Reduce the speed of your amazingly amazing stand mixer (if applicable) to medium and add the eggs and vanilla extract, mixing until well incorporated.



Stir in the raisins. Then, reduce the speed of your amazingly amazing stand mixer (if applicable) to low and add the flour and oats, scraping down the sides of the bowl as necessary and mixing just until they are incorporated.



Cover the bowl with plastic wrap and chill your dough for at least an hour before baking. Meanwhile! Preheat the oven to 375 degrees.

Line a large baking sheet with parchment paper or a Silpat silicone non-stick baking mat. (Thanks, Jennie and Joe! Gift registries RULE!!!11!!!!!!) Form the dough into balls about the size of balls of golf and place them on the mat about 2 inches apart.



Now here’s the (arguably) weird part: generously sprinkle sea or kosher salt on top of each dough ball. Trust me on this one; it makes all the difference.



Bake 1 sheet at a time for 15 minutes or until the cookies are puffed and beginning to turn golden.



Transfer the cookies to a wire rack to cool completely. If you can wait that long. Me? I eat them as soon as they stop burning my fingers. And then I eat them all. Which brings us to today’s PROTIP!
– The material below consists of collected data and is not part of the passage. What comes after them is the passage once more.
-- ==== Sys2Proof/Laws/WithinGddr.lean ====
section
/-! SUPPORT. What the operations of Machine/Gddr.lean may change (`State.within`). -/

set_option Elab.async false
set_option linter.all false

namespace Sys2Proof.Laws

open Sys2Proof Sys2Proof.Machine Sys2Proof.Machine.State

theorem within_nextAgain {ks : List Comp} {s0 : State} {s : State} (hw : [.fates] ⊆ ks) (h : s0.within ks s) :
    s0.within ks (State.nextAgain s).1 := by
  unfold State.nextAgain
  try dsimp only
  repeat' (first
    | with_reducible assumption
    | with_reducible apply within_foldl
    | with_reducible apply within_foldl_pair
    | with_reducible exact within_refl _
    | with_reducible apply within_ite
    | with_reducible apply within_ite_pair
    | with_reducible exact Or.inl rfl
    | exact Or.inr (hw (by decide))
    | exact hw (by decide)
    | with_reducible refine within_pair (by assumption) ?_
    | (intro _ _ _; try dsimp only)
    | (intro _ _; try dsimp only)
    | split
    | with_reducible apply within_mk)

theorem within_nextFate {ks : List Comp} {s0 : State} {s : State} (hw : [.fates] ⊆ ks) (h : s0.within ks s) :
    s0.within ks (State.nextFate s).1 := by
  unfold State.nextFate
  try dsimp only
  repeat' (first
    | with_reducible assumption
    | with_reducible apply within_foldl
    | with_reducible apply within_foldl_pair
    | with_reducible exact within_refl _
    | with_reducible apply within_ite
    | with_reducible apply within_ite_pair
    | with_reducible exact Or.inl rfl
    | exact Or.inr (hw (by decide))
    | exact hw (by decide)
    | with_reducible refine within_pair (by assumption) ?_
    | (intro _ _ _; try dsimp only)
    | (intro _ _; try dsimp only)
    | split
    | with_reducible apply within_mk)

theorem within_putHalf {ks : List Comp} {s0 : State} {s : State} {a w chk} (hw : [.mem] ⊆ ks) (h : s0.within ks s) :
    s0.within ks (State.putHalf s a w chk) := by
  unfold State.putHalf
  try dsimp only
  repeat' (first
    | with_reducible assumption
    | with_reducible apply within_setBytes (sub_of hw rfl))

theorem within_poisonHalf {ks : List Comp} {s0 : State} {s : State} {a} (hw : [.mem] ⊆ ks) (h : s0.within ks s) :
    s0.within ks (State.poisonHalf s a) := by
  unfold State.poisonHalf
  try dsimp only
  repeat' (first
    | with_reducible assumption
    | with_reducible apply within_putHalf (sub_of hw rfl))

theorem within_memLast {ks : List Comp} {s0 : State} {s : State} {g cls a syn} (hw : [.regs] ⊆ ks) (h : s0.within ks s) :
    s0.within ks (State.memLast s g cls a syn) := by
  unfold State.memLast
  try dsimp only
  repeat' (first
    | with_reducible assumption
    | with_reducible apply within_setReg (sub_of hw rfl))

theorem within_memRaise {ks : List Comp} {s0 : State} {s : State} {g cls a syn detail struck} (hw : [.regs, .err] ⊆ ks) (h : s0.within ks s) :
    s0.within ks (State.memRaise s g cls a syn detail struck) := by
  unfold State.memRaise
  try dsimp only
  repeat' (first
    | with_reducible assumption
    | with_reducible apply within_raise (sub_of hw rfl)
    | with_reducible apply within_memLast (sub_of hw rfl))

theorem within_halfTest {ks : List Comp} {s0 : State} {s : State} {g} (hw : [.mcs] ⊆ ks) (h : s0.within ks s) :
    s0.within ks (State.halfTest s g) := by
  unfold State.halfTest
  try dsimp only
  repeat' (first
    | with_reducible assumption
    | with_reducible apply within_setMc (sub_of hw rfl))

theorem within_tagWrong {ks : List Comp} {s0 : State} {s : State} {g a} (hw : [.regs, .mem, .mcs, .err] ⊆ ks) (h : s0.within ks s) :
    s0.within ks (State.tagWrong s g a) := by
  unfold State.tagWrong
  try dsimp only
  repeat' (first
    | with_reducible assumption
    | with_reducible apply within_poisonHalf (sub_of hw rfl)
    | with_reducible apply within_setBytes (sub_of hw rfl)
    | with_reducible apply within_memRaise (sub_of hw rfl)
    | with_reducible apply within_halfTest (sub_of hw rfl)
    | with_reducible apply within_incSatUn (sub_of hw rfl)
    | with_reducible apply within_foldl
    | (intro _ _ _; try dsimp only)
    | (intro _ _; try dsimp only))

theorem within_memRaiseLim {ks : List Comp} {s0 : State} {s : State} {g cls a syn} (hw : [.regs, .err] ⊆ ks) (h : s0.within ks s) :
    s0.within ks (State.memRaiseLim s g cls a syn) := by
  unfold State.memRaiseLim
  try dsimp only
  repeat' (first
    | with_reducible assumption
    | with_reducible apply within_raiseLim (sub_of hw rfl)
    | with_reducible apply within_memLast (sub_of hw rfl)
    | with_reducible apply within_ite)

theorem within_writeHalf {ks : List Comp} {s0 : State} {s : State} {a w} (hw : [.mem] ⊆ ks) (h : s0.within ks s) :
    s0.within ks (State.writeHalf s a w) := by
  unfold State.writeHalf
  try dsimp only
  repeat' (first
    | with_reducible assumption
    | with_reducible apply within_putHalf (sub_of hw rfl))

theorem within_readHalf {ks : List Comp} {s0 : State} {s : State} {g a} (hw : [.regs, .mem, .mcs, .err] ⊆ ks) (h : s0.within ks s) :
    s0.within ks (State.readHalf s g a).1 := by
  unfold State.readHalf
  try dsimp only
  repeat' (first
    | with_reducible assumption
    | with_reducible apply within_memRaiseLim (sub_of hw rfl)
    | with_reducible apply within_incSatUn (sub_of hw rfl)
    | with_reducible apply within_writeHalf (sub_of hw rfl)
    | with_reducible apply within_memRaise (sub_of hw rfl)
    | with_reducible apply within_halfTest (sub_of hw rfl)
    | with_reducible apply within_poisonHalf (sub_of hw rfl)
    | split)

theorem within_readHalves {ks : List Comp} {s0 : State} {s : State} {g a len} (hw : [.regs, .mem, .mcs, .err] ⊆ ks) (h : s0.within ks s) :
    s0.within ks (State.readHalves s g a len).1 := by
  unfold State.readHalves
  try dsimp only
  repeat' (first
    | with_reducible assumption
    | with_reducible apply within_tagWrong (sub_of hw rfl)
    | with_reducible apply within_readHalf (sub_of hw rfl)
    | with_reducible apply within_foldl_pair
    | with_reducible apply within_ite_pair
    | with_reducible refine within_pair (by assumption) ?_
    | (intro _ _ _; try dsimp only)
    | (intro _ _; try dsimp only)
    | split)

theorem within_gddrFetch {ks : List Comp} {s0 : State} {s : State} {g a len} (hw : [.regs, .mem, .mcs, .err] ⊆ ks) (h : s0.within ks s) :
    s0.within ks (State.gddrFetch s g a len).1 := by
  unfold State.gddrFetch
  try dsimp only
  repeat' (first
    | with_reducible assumption
    | with_reducible apply within_readHalves (sub_of hw rfl)
    | with_reducible apply within_ite_pair)

theorem within_writePart {ks : List Comp} {s0 : State} {s : State} {g req a data pois a6} (hw : [.regs, .mem, .err] ⊆ ks) (h : s0.within ks s) :
    s0.within ks (State.writePart s g req a data pois a6).1 := by
  unfold State.writePart
  try dsimp only
  repeat' (first
    | with_reducible assumption
    | with_reducible apply within_poisonHalf (sub_of hw rfl)
    | with_reducible apply within_writeHalf (sub_of hw rfl)
    | with_reducible apply within_memRaiseLim (sub_of hw rfl)
    | with_reducible apply within_incSatUn (sub_of hw rfl)
    | with_reducible apply within_memRaise (sub_of hw rfl)
    | with_reducible apply within_ite_pair
    | split)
You can go ahead and scoop out all of your golf balls onto a baking sheet like this:



and then stick that baking sheet (without the sprinkling of salt) in the freezer. As soon as your dough balls are frozen through, transfer them to a freezer bag for storage and safe-keeping. Then! Whenever you want warm fresh-baked oatmeal raisin cookies, take a ball or two out of the freezer, sprinkle them with salt, and stick them in your toaster oven. They’ll bake at the same temperature, but add a minute or two to the cooking time. Then! Voila! Warm fresh-baked oatmeal cookies whenever you want them!

Yay!

9.11.10

About Roasted Acorn Squash with Marmalade

Brrr. Sure is getting cold out there, huh? Looks like that long, hot, disgusting summer is finally gone for good, and can I just say? THANK YOU SANTA. And lest you need a kindergarten lesson in the calendar, when summer ends the fall begins. (Speaking of The Fall, has anyone seen that movie? Because it was INCREDIBLE, and I’m not just saying that because The Piemaker is, like, super hot or anything. Which he is. I DIGRESS.)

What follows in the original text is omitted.